The first MDM BI steps are to be expected by 2010/2011 (Microsoft plans it’s MOSS MDM tool to be released somewhere in 2010/2011).
The architecture of a Data Warehouse
Master Data Management with or without Data Vault modeling will have impact on the structure of a Data Warehouse. Currently known ‘default’ constructions like ODS, Staging Area’s, but also full relational Data Warehouse will have to be redefined; they could not be necessary anymore.
For example. If a Data Vault Data Warehouse is in place, the only thing needed is an Data Source View algorithm to transform a Data Vault Structure to a Star/Snowflake scheme that is necessary for a cube. On top of this a MDM application could basically act as a kind of engine for Dimension Management, but also for the necessary Data Vault transformation.
If we are looking to some new emerging technology, the conclusion is that technology will be ready to support these kind of thoughts. Project Gemini and Kilimanjaro are living proof. The first will be the self service analyses engine mechanism (2010/2011). This can be an accelerator for a next step.
Self Service BI will probably be the first step on the way to an simplified Enterprise Data Warehouse (EDW) environment in the years to come. Self-Service BI however should be carefully managed; it should not lead to the next version of ‘Excel hell’; the ‘Self service hell’. In our opinion the dataset on which Self Service BI can be performed should meet some kind of quality conditions (a controlled data environment). If an organization embraces the thought of an EDW (it’s maturity reaches the single version of the truth thought), then there should be one common data source for self service BI.
We think that controlled data environments will form within an EDW environment. This would be some kind of transactional (OLTP) data source. A new form that would combine/replace ODS and Staging; Data Vault could be a very useful way to do this.
Self Service BI could be one of the applications on this data source. If Self Service leads to structured form of analysis and reporting; the Self Service environment can then be more or less automatically migrated to the formalized EDW BI environment. In Microsoft language : the automatically generation of a DSV, a formalized SSAS cube, connected to PPS. The demo’s given in Seattle proofs that this is no rocket science; let’s hope that ‘Donald Farmer & Friends’ will keep on track of their current development speed.

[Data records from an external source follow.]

/-- INTER-PRIVILEGE-LEVEL-INTERRUPT with LMA = 0 answers exactly this (R180 to R190). -/
theorem interLegacy_eq_ok {p : Params} {ev : Event} {s : State} {g : Gate} {d : SegDesc} {r : Delivery} :
    interLegacy p ev s g d = .ok r ↔
      ∃ newSp newSs sd, interStack p s none d.dpl = .ok (newSp, newSs) ∧
        newStackSegment s ev.ext d.dpl newSs = .ok sd ∧
        stackRoom sd.hidden (stackWidthOf sd.hidden) (newSp.toNat % (stackWidthOf sd.hidden).modulus)
          ((interSlots ev s).length * g.size.bytes) = .yes ∧
        inLimit d.hidden g.off.toNat g.off.toNat = true ∧
        r = { ss := { sel := newSs, hidden := sd.hidden }, rspLo := newSp.setWidth 32, rspHi := p.rspHigh s.draws,
              place := { base := sd.base.setWidth 64, width := stackWidthOf sd.hidden, size := g.size,
                         priv := .supervisor },
              slots := interSlots ev s, cs := { sel := withRpl g.sel d.dpl, hidden := d.hidden },
              rip := writeEip s.rip (g.off.setWidth 32), cpl := d.dpl, eflags := eflagsAfterGate g.kind s.eflags,
              nullData := false, draws := s.draws + 1 } := by
  unfold interLegacy
  simp only [bind_eq_ok, stopIf_eq_ok, exists_const, requireRoom_eq_ok, pure, Except.pure, Except.ok.injEq, Bool.not_eq_false',
    Prod.exists, exists_and_left, eq_comm (b := r)]

/-- INTER-PRIVILEGE-LEVEL-INTERRUPT with LMA = 1 answers exactly this (R180, R183, R186 to R191). -/
theorem interLong_eq_ok {p : Params} {ev : Event} {s : State} {g : Gate} {ist : Option Word64} {d : SegDesc}
    {r : Delivery} :
    interLong p ev s g ist d = .ok r ↔
      ∃ newSp newSs, interStack p s ist d.dpl = .ok (newSp, newSs) ∧
        allCanonical p.vaBits ((interSlots ev s).length * g.size.bytes)
          (alignTop p newSp - BitVec.ofNat 64 ((interSlots ev s).length * g.size.bytes)) = true ∧
        canonical p.vaBits g.off = true ∧
        r = { ss := nullStackSegment p s d.dpl, rspLo := (alignTop p newSp).setWidth 32,
              rspHi := (alignTop p newSp).extractLsb' 32 32,
              place := { base := 0#64, width := .w64, size := g.size, priv := .supervisor },
              slots := interSlots ev s, cs := { sel := withRpl g.sel d.dpl, hidden := d.hidden }, rip := g.off,
              cpl := d.dpl, eflags := eflagsAfterGate g.kind s.eflags, nullData := false, draws := s.draws + 1 } := by
  unfold interLong
  simp only [bind_eq_ok, stopIf_eq_ok, exists_const, requireCanonicalFrame_eq_ok, pure, Except.pure, Except.ok.injEq,
    Bool.not_eq_false', Prod.exists, eq_comm (b := r)]

/-- INTERRUPT-FROM-VIRTUAL-8086-MODE answers exactly this (R200 to R208). -/
theorem fromV86_eq_ok {p : Params} {ev : Event} {s : State} {g : Gate} {d : SegDesc} {r : Delivery} :
    fromV86 p ev s g d = .ok r ↔
      ∃ newSp newSs sd, v86Stack s d.dpl = .ok (newSp, newSs) ∧ newStackSegment s ev.ext d.dpl newSs = .ok sd ∧
        v86Room p ev g sd newSs (p.rspHigh s.draws) newSp ((v86Slots ev s).length * g.size.bytes) = .ok () ∧
        inLimit d.hidden g.off.toNat g.off.toNat = true ∧
        r = { ss := { sel := newSs, hidden := sd.hidden }, rspLo := newSp, rspHi := p.rspHigh s.draws,
              place := { base := v86Base g sd, width := v86Width g sd, size := g.size, priv := .supervisor },
              slots := v86Slots ev s, cs := { sel := withRpl g.sel 0#2, hidden := d.hidden },
              rip := writeEip s.rip (v86Ip g), cpl := 0#2, eflags := eflagsAfterGate g.kind s.eflags,
              nullData := true, draws := s.draws + 1 } := by
  unfold fromV86
  simp only [bind_eq_ok, stopIf_eq_ok, exists_const, pure, Except.pure, Except.ok.injEq, Bool.not_eq_false', Prod.exists,
    exists_const, exists_and_left, eq_comm (b := r)]
  constructor
  · rintro ⟨a, b, h1, sd, h2, u, h3, h4, h5⟩
    exact ⟨a, b, h1, sd, h2, h3, h4, h5⟩
  · rintro ⟨a, b, h1, sd, h2, h3, h4, h5⟩
    exact ⟨a, b, h1, sd, h2, (), h3, h4, h5⟩

/-- INTRA-PRIVILEGE-LEVEL-INTERRUPT with LMA = 0 answers exactly this (R220, R221, R224 to R227). -/
theorem intraLegacy_eq_ok {ev : Event} {s : State} {g : Gate} {d : SegDesc} {r : Delivery} :
    intraLegacy ev s g d = .ok r ↔
      stackRoom s.ss.hidden (stackWidthOf s.ss.hidden) (stackPtr s (stackWidthOf s.ss.hidden))
          ((intraLegacySlots ev s).length * g.size.bytes) = .yes ∧
        inLimit d.hidden g.off.toNat g.off.toNat = true ∧
        r = { ss := s.ss, rspLo := s.rspLo, rspHi := s.rspHi,
              place := { base := s.ss.hidden.base.setWidth 64, width := stackWidthOf s.ss.hidden, size := g.size,
                         priv := cplPriv s },
              slots := intraLegacySlots ev s, cs := { sel := withRpl g.sel s.cpl, hidden := d.hidden },
              rip := writeEip s.rip (g.off.setWidth 32), cpl := s.cpl, eflags := eflagsAfterGate g.kind s.eflags,
              nullData := false, draws := s.draws } := by
  unfold intraLegacy
  simp only [bind_eq_ok, stopIf_eq_ok, exists_const, requireRoom_eq_ok, pure, Except.pure, Except.ok.injEq, Bool.not_eq_false',
    exists_const, eq_comm (b := r)]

Project Gemini is a ‘small statement’ that SSAS technology evolves quickly. This could also mean that the necessity disappears of a full relational Data Warehouse or Multi Cube environment. It looks like SSAS is heading for a ‘single EDW cube’ strategy for most organizations.
In our crystal ball the architecture of a future Data Warehouse will only consists out of 2 components:
· A controlled data environment (driven by source systems data); which will support self-service/sandbox approaches. Controlled will mean some kind of cleansing (the same we see in Data Vault modeling)
We strongly support this thought. It will lower the initial costs of a Business Intelligence project.
· A formalized BI data environment (ultimate a single cube SSAS environment)
Above is just one way how the Microsoft BI future could look like. Reality most certainly will look different. The general idea is that BI will change. And also a path as mentioned could easily be extended with a MDM environment Microsoft is now developing. We are excited on the years to come.